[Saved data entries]
################
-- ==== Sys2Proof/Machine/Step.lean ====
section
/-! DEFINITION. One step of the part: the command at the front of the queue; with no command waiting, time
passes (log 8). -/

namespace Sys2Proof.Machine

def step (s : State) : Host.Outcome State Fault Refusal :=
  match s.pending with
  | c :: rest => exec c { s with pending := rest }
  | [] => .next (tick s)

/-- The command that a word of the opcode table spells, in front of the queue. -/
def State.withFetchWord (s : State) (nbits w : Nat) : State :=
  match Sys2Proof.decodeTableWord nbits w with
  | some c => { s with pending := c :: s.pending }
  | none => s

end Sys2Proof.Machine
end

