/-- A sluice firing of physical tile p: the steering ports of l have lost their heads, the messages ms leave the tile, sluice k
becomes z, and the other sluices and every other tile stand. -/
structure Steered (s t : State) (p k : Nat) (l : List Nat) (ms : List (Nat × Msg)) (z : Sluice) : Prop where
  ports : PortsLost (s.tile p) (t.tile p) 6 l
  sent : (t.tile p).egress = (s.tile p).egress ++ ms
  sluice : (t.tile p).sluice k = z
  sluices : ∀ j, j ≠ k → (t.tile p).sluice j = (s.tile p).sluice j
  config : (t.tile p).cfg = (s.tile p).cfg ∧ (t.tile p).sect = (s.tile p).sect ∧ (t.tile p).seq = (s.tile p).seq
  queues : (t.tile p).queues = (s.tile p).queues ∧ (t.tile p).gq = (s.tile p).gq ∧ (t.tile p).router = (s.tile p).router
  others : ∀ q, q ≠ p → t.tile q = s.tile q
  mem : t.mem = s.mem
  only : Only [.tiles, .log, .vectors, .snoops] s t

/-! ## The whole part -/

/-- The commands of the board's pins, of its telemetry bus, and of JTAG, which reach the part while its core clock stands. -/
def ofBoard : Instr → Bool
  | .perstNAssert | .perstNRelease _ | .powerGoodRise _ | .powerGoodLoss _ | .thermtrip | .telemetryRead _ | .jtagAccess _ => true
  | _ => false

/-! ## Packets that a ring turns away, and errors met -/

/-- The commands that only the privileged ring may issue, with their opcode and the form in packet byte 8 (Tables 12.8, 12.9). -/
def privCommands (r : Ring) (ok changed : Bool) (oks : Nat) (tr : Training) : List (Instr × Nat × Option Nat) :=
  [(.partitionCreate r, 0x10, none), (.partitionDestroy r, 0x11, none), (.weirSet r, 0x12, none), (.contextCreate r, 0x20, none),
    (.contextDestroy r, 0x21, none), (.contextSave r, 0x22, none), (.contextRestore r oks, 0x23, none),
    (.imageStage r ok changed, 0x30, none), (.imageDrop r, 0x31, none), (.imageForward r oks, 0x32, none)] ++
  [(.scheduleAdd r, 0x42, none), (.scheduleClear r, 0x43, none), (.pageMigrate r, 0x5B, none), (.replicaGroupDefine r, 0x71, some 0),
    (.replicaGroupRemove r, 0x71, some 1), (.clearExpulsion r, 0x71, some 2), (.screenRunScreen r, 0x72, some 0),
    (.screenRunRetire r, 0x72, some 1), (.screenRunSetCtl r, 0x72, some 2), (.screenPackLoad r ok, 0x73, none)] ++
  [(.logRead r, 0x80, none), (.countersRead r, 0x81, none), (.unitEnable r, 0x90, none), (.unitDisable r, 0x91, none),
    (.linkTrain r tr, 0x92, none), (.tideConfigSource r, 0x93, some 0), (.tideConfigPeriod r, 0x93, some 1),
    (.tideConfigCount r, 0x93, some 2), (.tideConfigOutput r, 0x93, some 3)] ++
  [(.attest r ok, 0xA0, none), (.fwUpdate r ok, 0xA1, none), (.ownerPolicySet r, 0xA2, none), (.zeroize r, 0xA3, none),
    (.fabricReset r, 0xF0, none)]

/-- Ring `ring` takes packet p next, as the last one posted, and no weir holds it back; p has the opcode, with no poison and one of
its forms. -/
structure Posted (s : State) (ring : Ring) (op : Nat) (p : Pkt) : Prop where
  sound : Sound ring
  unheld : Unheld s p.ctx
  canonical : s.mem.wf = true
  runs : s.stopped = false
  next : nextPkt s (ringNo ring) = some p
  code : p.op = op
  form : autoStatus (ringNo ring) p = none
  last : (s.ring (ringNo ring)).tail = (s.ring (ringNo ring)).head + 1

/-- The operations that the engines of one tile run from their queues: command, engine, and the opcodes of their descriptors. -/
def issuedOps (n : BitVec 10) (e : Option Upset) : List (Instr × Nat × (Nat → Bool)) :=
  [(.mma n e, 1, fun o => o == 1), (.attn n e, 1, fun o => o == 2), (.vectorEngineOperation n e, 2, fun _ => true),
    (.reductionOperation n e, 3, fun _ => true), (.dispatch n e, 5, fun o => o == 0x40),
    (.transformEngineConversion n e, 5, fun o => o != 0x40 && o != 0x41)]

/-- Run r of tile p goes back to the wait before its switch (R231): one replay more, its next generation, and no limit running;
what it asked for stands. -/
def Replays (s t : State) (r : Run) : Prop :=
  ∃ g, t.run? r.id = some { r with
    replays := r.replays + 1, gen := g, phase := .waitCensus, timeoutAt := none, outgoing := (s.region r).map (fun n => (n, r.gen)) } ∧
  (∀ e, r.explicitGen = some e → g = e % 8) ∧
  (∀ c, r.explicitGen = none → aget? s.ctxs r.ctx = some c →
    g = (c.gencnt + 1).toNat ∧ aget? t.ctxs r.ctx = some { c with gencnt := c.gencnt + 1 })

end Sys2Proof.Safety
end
################
INSTRUCTIONS FOR THE TASK
From the first line of the records above down to the line containing "becomes z, and", repeat each line exactly as written. Include both of those lines and add nothing.

RESULT OF THIS TASK
-- ==== Sys2Proof/Machine/Step.lean ====
section
/-! DEFINITION. One step of the part: the command at the front of the queue; with no command waiting, time
passes (log 8). -/

namespace Sys2Proof.Machine

def step (s : State) : Host.Outcome State Fault Refusal :=
  match s.pending with
  | c :: rest => exec c { s with pending := rest }
  | [] => .next (tick s)

/-- The command that a word of the opcode table spells, in front of the queue. -/
def State.withFetchWord (s : State) (nbits w : Nat) : State :=
  match Sys2Proof.decodeTableWord nbits w with
  | some c => { s with pending := c :: s.pending }
  | none => s

end Sys2Proof.Machine
end

/-- A sluice firing of physical tile p: the steering ports of l have lost their heads, the messages ms leave the tile, sluice k
becomes z, and the other sluices and every other tile stand. -/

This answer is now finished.